(Source information begins)
/-- R74 to R76: the pieces of a WRITE. One that fits the Piece size is one piece, unchanged. A longer one
whose opcode is a lead is cut into K pieces, K the parameter bytes over S − 1 rounded up: the first under
the lead opcode, the others under the continuation, all but the last of exactly S bytes, indices 1 to K;
joined without their opcodes they give back the parameters. Only the last piece of an acknowledged WRITE
asks for an answer. R56, R57, R69, R72, R73, R76 to R78: what the slicer forms of a packet in a state, for each port
in ascending order that is a live member, neither DOWN nor clearing toward DOWN, and for no other port. A
FRAME-START gives each of them one piece of 0 bytes, Tag 0 and clear flags. A LINE gives its slice to each of them
whose window it meets. A WRITE gives each of them all its pieces. A READ gives its READ piece, which carries the
entry's Return limit and asks for an answer, and before it a LIMIT piece exactly when the limit state of the port
differs from that limit. -/
def Obligations.PacketsAreSlicedForTheirLiveMembers : Prop :=
  (∀ (out size : Nat) (pairs : List SplitPair) (h : Header) (opcode : Byte) (parameters : List Byte),
    16 ≤ size →
    let pieces := writePieces out size pairs h (opcode :: parameters)
    (parameters.length + 1 ≤ size → pieces.map Piece.payload = [opcode :: parameters])
    ∧ (pieces.flatMap fun x => x.payload.tail) = parameters
    ∧ (∀ pair ∈ pairs, pair.lead = opcode → (∀ q ∈ pairs, q.lead = opcode → q = pair) →
        size < parameters.length + 1 →
        (pieces.map fun x => x.payload.headD 0)
            = opcode :: List.replicate (pieces.length - 1) pair.continuation
        ∧ pieces.length = (parameters.length + (size - 2)) / (size - 1)
        ∧ ∀ x ∈ pieces.dropLast, x.payload.length = size)
    ∧ (∀ x ∈ pieces, 1 ≤ x.payload.length ∧ x.payload.length ≤ size ∧ x.kind = .write
        ∧ x.outStream = out ∧ x.tag = h.tag ∧ x.position = none ∧ x.returnLimit = none
        ∧ x.link = none)
    ∧ (∀ (k : Nat) (x : Piece), pieces[k]? = some x →
        x.place = some { index := k + 1, count := pieces.length }
        ∧ x.ackRequest = (h.ackRequest && decide (k + 1 = pieces.length))
        ∧ x.answerRequired = (h.ackRequest && decide (k + 1 = pieces.length))))
  ∧ ∀ (s : State) (members : PortSet) (out size returnLimit : Nat) (windows : Vector (Option Window) 4)
    (pairs : List SplitPair) (h : Header) (payload : List Byte),
    let live (p : PortId) : Prop := PortSet.has members p = true
      ∧ ∀ cause, (s.port p).phase ≠ .down cause ∧ (s.port p).phase ≠ .clearing (.down cause)
    let goesTo (targets : List PortPieces) (concerned : PortId → Prop) : Prop :=
      (targets.map PortPieces.port).Pairwise (· < ·)
      ∧ ∀ p, p ∈ targets.map PortPieces.port ↔ concerned p
    let blank (kind : PieceKind) : Piece :=
      { kind := kind, outStream := out, tag := 0, ackRequest := false, position := none, payload := []
        answerRequired := false, returnLimit := none, place := none, link := none }
    let pixel : EntryClass := .pixel size windows
    let command : EntryClass := .command size returnLimit pairs
    let starts := s.sliceFor .frameStart h payload members out pixel
    let slices := s.sliceFor .line h payload members out pixel
    let writes := s.sliceFor .write h payload members out command
    let reads := s.sliceFor .read h payload members out command
    let read : Piece := { blank .read with
      tag := h.tag, payload := payload, answerRequired := true, returnLimit := some returnLimit }
    let limit : Piece := { blank .limit with payload := [byte (returnLimit / 256), byte returnLimit] }
    (goesTo starts live ∧ ∀ x ∈ starts, x.pieces = [blank .frameStart])
    ∧ (goesTo slices (fun p => live p ∧ ∃ w, windows[p] = some w
          ∧ w.firstLine ≤ h.line ∧ h.line < w.firstLine + w.height
          ∧ max h.column w.firstColumn < min (h.column + h.length / size) (w.firstColumn + w.width))
        ∧ ∀ x ∈ slices, lineFor out size windows h payload x.port = some x)
    ∧ (goesTo writes live ∧ ∀ x ∈ writes, x.pieces = writePieces out size pairs h payload)
    ∧ (goesTo reads live ∧ ∀ x ∈ reads, x.pieces
        = if (s.port x.port).limit = some returnLimit then [read] else [limit, read])

/-! ### Return turns (Chapter 7) -/

/-- R22, R138, R139, R143, R184: the host's PASS in RESTING makes the hub the holder and builds the ROOM from
the state as it stands: for each port its state code, free pieces and free bytes, then the free shared
slots, the tags in use and the flags. The budget is read, and a lost flag that the ROOM shows is carried. -/
def Obligations.TheHostsPassOpensAReturnTurn : Prop :=
  ∀ s : State, s.upstream.direction = .follower → s.upstream.rx = .resting →
    ∃ tags : Nat, tags < 65536 ∧ (∀ k : Tag, tags.testBit k.val = (s.record k).isSome) ∧
    let payload :=
      (allPorts.flatMap fun p =>
        let freeBytes := 8192 - ((s.port p).queue.map fun x => x.payload.length).sum
        [(s.port p).phase.code, byte (64 - (s.port p).queue.length), byte (freeBytes / 256),
         byte freeBytes])
      ++ [byte s.ret.freeShared, byte (tags / 256), byte tags,
          byte ((if s.ret.lost = .clear then 0 else 1)
            + (if s.table.commit = .pendingFrame then 2 else 0))]
    exec .hostPass s = .next { s with
      upstream := { s.upstream with
        direction := .holder
        turn := some { budget := s.ret.budget, sent := 0, phase := .room
                       wire := composeHeader 0x44 31 false 0 0 0 20 ++ payload
                         ++ halfBytes (crc16 payload) } }
      ret := { s.ret with lost := if s.ret.lost = .clear then .clear else .carried } }

/-- R127, R138, R140, R141: the course of a return turn. The ROOM sent in full clears a carried lost flag. An entry
sent in full leaves the head of the queue; a completion REPORT frees its record and no other entry does. After
either, the entry now at the head follows while fewer than the budget have been sent, and otherwise the
closing of the turn. R8, R22, R142: the turn ends by the hub's PASS or by a collision, which is counted; the hub is
the follower, its receiver rests, and the return queue is as the turn's sending left it. -/
def Obligations.AReturnTurnRunsItsCourse : Prop :=
  ∀ (s : State) (x : Turn), s.upstream.direction = .holder → s.upstream.turn = some x →
    let next (count : Nat) (queue : List Entry) : Turn := match queue with
      | e :: _ => if count < x.budget then { x with sent := count, phase := .entry, wire := e.wire }
                  else { x with sent := count, phase := .closing, wire := [] }
      | []     => { x with sent := count, phase := .closing, wire := [] }
    let after (turn : Turn) (ret : ReturnQueue) : State := { s with
      upstream := { s.upstream with turn := some turn }
      ret := { ret with attention := ret.callsHost } }
    (x.phase = .room → exec .roomSent s = .next
      (after (next x.sent s.ret.entries)
        { s.ret with lost := if s.ret.lost = .carried then .clear else s.ret.lost }))
    ∧ (∀ e rest, x.phase = .entry → s.ret.entries = e :: rest →
        let sent := after (next (x.sent + 1) rest) { s.ret with entries := rest }
        (∀ k, e.slot = .reportOf k → exec .entrySent s = .next
          { sent with txns := { s.txns with records := s.txns.records.set k none } })
        ∧ ((∀ k, e.slot ≠ .reportOf k) → exec .entrySent s = .next sent))
    ∧ (let ended (counts : UpstreamCounts) : State := { s with
         upstream := { direction := .follower, rx := .resting, inProgress := none, turn := none
                       counts := counts } }
       (x.phase = .closing → exec .returnTurnPassSent s = .next (ended s.upstream.counts))
       ∧ exec .upstreamCollision s = .next
          (ended { s.upstream.counts with collisions := bump s.upstream.counts.collisions }))

/-! ### The hub clear -/

/-- R23, R45, R110, R129, R147, R159, R179: a hub clear. Ports that are not DOWN flush and clear, a clearing
toward DOWN goes on, records and return entries are discarded, groups go OFF, the agent is emptied, and a
pending commit is cancelled. Banks, settings and counts are kept, but for the hub-clears count and the
flushed pieces. -/
def Obligations.AHubClearDiscardsAllWork : Prop :=
  ∀ s : State, s.upstream.direction = .follower → s.upstream.rx = .resting →
    ∃ t, exec .hubClear s = .next t
    ∧ t.upstream = { s.upstream with
        counts := { s.upstream.counts with hubClears := bump s.upstream.counts.hubClears } }
    ∧ t.table = { s.table with commit := .none }
    ∧ (∀ p, t.port p =
        let x := s.port p
        match x.phase with
        | .down _ | .clearing (.down _) => { x with owed := .none }
        | .clearing .ready => { x.swept with owed := .none }
        | .ready | .sending | .waiting | .watching =>
          { x.swept with
            phase := .clearing .ready, holder := x.linkAtClearing.1, seize := x.linkAtClearing.2.1
            tx := x.linkAtClearing.2.2, rx := x.rxAtClearing, owed := .none })
    ∧ (∀ k, t.record k = none) ∧ t.txns.deadlineMs = s.txns.deadlineMs
    ∧ t.ret = { s.ret with entries := [], reserved := 0, lost := .clear, attention := false }
    ∧ (∀ g, t.group g = { s.group g with mode := .off, reported := 0, timer := none })
    ∧ t.sync.unwatchedSyncs = s.sync.unwatchedSyncs
    ∧ t.agent = { queue := [], inExecution := none } ∧ t.ingress = s.ingress
    ∧ t.pending = s.pending

/-! ### The tile ports (Chapter 5) -/

/-- R87 to R89: a piece sent in full leaves the head of the queue and is counted. After an answer-required
piece the pending answer is kept and the PASS is sent; otherwise the next piece goes on in the same burst,
or the burst ends normally, with the failure count 0, and the port is READY. That the next piece is on the wire at
this very event is the model's choice (assumption log 19). -/
def Obligations.APieceSentTakesOneOfThreeCourses : Prop :=
  ∀ (s : State) (p : PortId) (wire : List Byte) (head : Piece) (rest : List Piece),
    (s.port p).phase = .sending → (s.port p).tx = .piece wire → (s.port p).queue = head :: rest →
    let x := { s.port p with
      queue := rest
      counts := { (s.port p).counts with piecesSent := bump (s.port p).counts.piecesSent } }
    (head.answerRequired = true → exec (.pieceSent p) s = .next (s.setPort p { x with
      tx := .passAnswer
      pendingAnswer := some
        { tag := head.tag, link := head.link
          answers := match head.returnLimit with | some n => .read n | none => .write } }))
    ∧ (∀ next more, head.answerRequired = false → rest = next :: more →
        exec (.pieceSent p) s = .next (s.setPort p { x with tx := .piece next.wire }))
    ∧ (head.answerRequired = false → rest = [] →
        exec (.pieceSent p) s = .next (s.setPort p { x with
          phase := .ready, failures := 0, tx := if s.wanted p then .passWatch else .idle }))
(Source information ends)
# [Work task]
Reply with every line of the listing that has the string "SplitPair".

# [Exercise output]
  (∀ (out size : Nat) (pairs : List SplitPair) (h : Header) (opcode : Byte) (parameters : List Byte),
    (pairs : List SplitPair) (h : Header) (payload : List Byte),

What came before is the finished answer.